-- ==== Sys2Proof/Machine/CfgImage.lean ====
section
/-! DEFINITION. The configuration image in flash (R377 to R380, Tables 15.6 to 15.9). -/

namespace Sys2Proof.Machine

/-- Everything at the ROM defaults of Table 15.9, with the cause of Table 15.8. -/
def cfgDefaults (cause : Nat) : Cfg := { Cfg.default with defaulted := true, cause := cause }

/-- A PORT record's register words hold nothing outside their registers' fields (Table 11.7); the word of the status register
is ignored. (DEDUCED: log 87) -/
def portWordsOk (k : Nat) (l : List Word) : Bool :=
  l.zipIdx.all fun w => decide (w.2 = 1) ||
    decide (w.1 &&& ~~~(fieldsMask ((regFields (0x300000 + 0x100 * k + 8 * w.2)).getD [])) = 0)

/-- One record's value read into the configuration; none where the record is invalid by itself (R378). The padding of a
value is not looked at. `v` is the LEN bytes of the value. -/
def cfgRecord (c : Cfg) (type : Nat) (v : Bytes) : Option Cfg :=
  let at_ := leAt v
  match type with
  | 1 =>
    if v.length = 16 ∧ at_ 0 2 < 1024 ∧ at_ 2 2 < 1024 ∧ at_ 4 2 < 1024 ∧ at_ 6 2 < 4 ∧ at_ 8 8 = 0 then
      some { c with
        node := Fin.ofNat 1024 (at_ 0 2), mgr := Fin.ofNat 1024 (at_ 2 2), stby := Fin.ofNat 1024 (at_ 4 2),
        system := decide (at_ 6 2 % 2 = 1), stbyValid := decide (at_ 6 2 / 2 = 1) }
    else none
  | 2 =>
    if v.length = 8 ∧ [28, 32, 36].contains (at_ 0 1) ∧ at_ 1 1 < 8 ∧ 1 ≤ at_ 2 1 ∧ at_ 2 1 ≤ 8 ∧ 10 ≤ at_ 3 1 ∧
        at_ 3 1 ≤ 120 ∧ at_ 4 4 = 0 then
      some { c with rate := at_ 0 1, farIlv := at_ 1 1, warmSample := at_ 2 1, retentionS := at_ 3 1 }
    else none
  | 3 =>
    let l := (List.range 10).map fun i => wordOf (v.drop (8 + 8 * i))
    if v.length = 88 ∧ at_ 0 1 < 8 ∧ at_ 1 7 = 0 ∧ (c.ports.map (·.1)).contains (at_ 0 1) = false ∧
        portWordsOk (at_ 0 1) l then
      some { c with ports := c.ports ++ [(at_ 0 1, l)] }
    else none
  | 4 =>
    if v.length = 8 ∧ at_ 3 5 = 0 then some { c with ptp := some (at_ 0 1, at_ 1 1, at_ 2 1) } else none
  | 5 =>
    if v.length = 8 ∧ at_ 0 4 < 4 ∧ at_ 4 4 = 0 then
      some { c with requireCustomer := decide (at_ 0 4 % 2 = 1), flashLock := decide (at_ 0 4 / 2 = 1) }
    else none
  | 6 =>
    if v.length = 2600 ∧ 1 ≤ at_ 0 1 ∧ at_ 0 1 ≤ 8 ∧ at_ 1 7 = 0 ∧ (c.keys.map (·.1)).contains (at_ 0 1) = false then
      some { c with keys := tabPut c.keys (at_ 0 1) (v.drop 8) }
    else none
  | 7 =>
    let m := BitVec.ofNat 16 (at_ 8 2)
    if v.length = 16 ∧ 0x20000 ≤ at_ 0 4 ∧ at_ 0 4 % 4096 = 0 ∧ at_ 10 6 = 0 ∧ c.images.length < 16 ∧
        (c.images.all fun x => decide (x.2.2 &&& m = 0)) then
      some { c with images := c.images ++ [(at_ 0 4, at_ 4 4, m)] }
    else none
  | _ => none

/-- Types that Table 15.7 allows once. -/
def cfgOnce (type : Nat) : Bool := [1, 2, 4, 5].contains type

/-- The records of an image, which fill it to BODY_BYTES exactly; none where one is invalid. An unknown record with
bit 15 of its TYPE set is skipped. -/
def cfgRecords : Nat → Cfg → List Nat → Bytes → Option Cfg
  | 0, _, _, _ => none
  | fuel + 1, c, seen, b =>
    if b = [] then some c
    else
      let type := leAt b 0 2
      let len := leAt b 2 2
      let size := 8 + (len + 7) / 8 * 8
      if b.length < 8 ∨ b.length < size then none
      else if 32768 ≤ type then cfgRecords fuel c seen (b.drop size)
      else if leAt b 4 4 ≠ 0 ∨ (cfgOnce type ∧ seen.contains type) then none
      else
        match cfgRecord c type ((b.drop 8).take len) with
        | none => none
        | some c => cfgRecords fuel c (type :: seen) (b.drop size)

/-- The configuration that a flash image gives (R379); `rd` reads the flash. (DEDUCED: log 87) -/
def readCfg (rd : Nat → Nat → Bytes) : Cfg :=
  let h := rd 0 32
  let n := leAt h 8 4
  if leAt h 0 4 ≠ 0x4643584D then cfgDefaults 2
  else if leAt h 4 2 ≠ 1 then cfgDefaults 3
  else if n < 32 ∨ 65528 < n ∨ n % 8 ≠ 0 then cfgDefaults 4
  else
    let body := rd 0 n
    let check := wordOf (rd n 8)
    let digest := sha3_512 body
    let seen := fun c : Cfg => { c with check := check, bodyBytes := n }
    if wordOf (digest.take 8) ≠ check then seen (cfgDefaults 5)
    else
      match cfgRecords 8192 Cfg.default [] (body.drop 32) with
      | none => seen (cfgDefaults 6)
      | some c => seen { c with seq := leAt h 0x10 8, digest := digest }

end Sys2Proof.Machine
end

++++++++++

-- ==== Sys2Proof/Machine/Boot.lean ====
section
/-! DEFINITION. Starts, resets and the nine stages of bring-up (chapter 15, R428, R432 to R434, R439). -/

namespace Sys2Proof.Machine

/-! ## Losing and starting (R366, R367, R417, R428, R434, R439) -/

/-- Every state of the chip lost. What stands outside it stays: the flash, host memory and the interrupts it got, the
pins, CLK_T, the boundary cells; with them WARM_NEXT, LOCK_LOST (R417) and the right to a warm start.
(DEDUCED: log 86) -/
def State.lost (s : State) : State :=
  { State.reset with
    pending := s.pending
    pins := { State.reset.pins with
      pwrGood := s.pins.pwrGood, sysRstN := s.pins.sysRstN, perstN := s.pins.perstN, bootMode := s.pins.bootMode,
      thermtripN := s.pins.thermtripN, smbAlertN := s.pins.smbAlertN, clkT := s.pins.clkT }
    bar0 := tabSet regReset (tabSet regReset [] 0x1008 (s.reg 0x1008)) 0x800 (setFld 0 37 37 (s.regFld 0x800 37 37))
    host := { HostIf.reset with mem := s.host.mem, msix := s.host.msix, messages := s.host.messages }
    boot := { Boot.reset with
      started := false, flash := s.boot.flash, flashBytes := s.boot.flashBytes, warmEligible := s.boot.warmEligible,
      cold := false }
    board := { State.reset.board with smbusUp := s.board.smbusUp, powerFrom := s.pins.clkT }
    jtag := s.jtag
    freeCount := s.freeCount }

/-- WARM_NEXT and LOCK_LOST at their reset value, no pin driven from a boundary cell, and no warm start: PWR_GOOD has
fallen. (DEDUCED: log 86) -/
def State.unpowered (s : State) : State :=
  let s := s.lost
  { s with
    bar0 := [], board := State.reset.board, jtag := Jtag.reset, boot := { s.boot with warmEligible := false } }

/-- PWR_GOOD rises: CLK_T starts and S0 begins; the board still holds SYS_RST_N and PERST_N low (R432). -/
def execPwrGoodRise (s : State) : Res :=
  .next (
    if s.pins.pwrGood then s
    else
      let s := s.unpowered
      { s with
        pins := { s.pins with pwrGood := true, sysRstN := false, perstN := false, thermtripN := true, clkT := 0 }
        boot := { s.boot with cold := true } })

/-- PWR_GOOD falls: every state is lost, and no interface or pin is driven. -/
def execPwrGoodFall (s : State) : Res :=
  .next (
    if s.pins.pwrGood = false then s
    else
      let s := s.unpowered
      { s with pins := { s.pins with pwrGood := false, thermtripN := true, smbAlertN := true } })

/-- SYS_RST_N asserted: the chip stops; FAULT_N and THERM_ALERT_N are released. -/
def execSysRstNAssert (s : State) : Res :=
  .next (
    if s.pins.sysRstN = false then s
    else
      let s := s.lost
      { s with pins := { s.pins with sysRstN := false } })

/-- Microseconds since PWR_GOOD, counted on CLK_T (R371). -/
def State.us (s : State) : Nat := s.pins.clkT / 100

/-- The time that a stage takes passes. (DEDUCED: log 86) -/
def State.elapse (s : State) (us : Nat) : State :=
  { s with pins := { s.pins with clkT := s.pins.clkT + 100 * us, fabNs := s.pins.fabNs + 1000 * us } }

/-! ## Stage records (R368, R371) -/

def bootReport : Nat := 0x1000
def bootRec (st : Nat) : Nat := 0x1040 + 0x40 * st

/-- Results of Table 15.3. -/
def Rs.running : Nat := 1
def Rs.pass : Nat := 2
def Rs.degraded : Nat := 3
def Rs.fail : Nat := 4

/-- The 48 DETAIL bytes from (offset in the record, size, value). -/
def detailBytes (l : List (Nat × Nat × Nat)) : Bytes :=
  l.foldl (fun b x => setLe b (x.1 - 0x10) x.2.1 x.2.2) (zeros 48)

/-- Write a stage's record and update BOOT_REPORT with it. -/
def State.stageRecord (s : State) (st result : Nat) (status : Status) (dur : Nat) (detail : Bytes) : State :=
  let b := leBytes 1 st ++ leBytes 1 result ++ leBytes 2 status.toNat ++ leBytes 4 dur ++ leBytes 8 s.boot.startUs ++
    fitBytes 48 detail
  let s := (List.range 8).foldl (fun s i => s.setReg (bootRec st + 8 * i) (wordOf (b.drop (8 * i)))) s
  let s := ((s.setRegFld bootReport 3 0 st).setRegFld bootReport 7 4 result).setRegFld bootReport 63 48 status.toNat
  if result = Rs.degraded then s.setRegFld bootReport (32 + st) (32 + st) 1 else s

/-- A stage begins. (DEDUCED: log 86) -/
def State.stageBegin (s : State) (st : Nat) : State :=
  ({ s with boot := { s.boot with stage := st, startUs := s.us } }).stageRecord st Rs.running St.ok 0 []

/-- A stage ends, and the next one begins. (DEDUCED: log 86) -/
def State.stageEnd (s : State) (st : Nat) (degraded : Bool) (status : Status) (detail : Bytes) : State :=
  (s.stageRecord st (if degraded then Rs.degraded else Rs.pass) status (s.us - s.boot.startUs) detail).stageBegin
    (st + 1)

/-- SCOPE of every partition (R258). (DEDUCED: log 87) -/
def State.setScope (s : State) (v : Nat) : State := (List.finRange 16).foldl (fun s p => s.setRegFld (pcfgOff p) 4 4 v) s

++++++++++

Task details: In the entries above, find the line holding "with it. -/" and the line holding "def State.stageRecord (s"; print both of them and every line between, exactly, and nothing else.

Result:
/-- Write a stage's record and update BOOT_REPORT with it. -/
def State.stageRecord (s : State) (st result : Nat) (status : Status) (dur : Nat) (detail : Bytes) : State :=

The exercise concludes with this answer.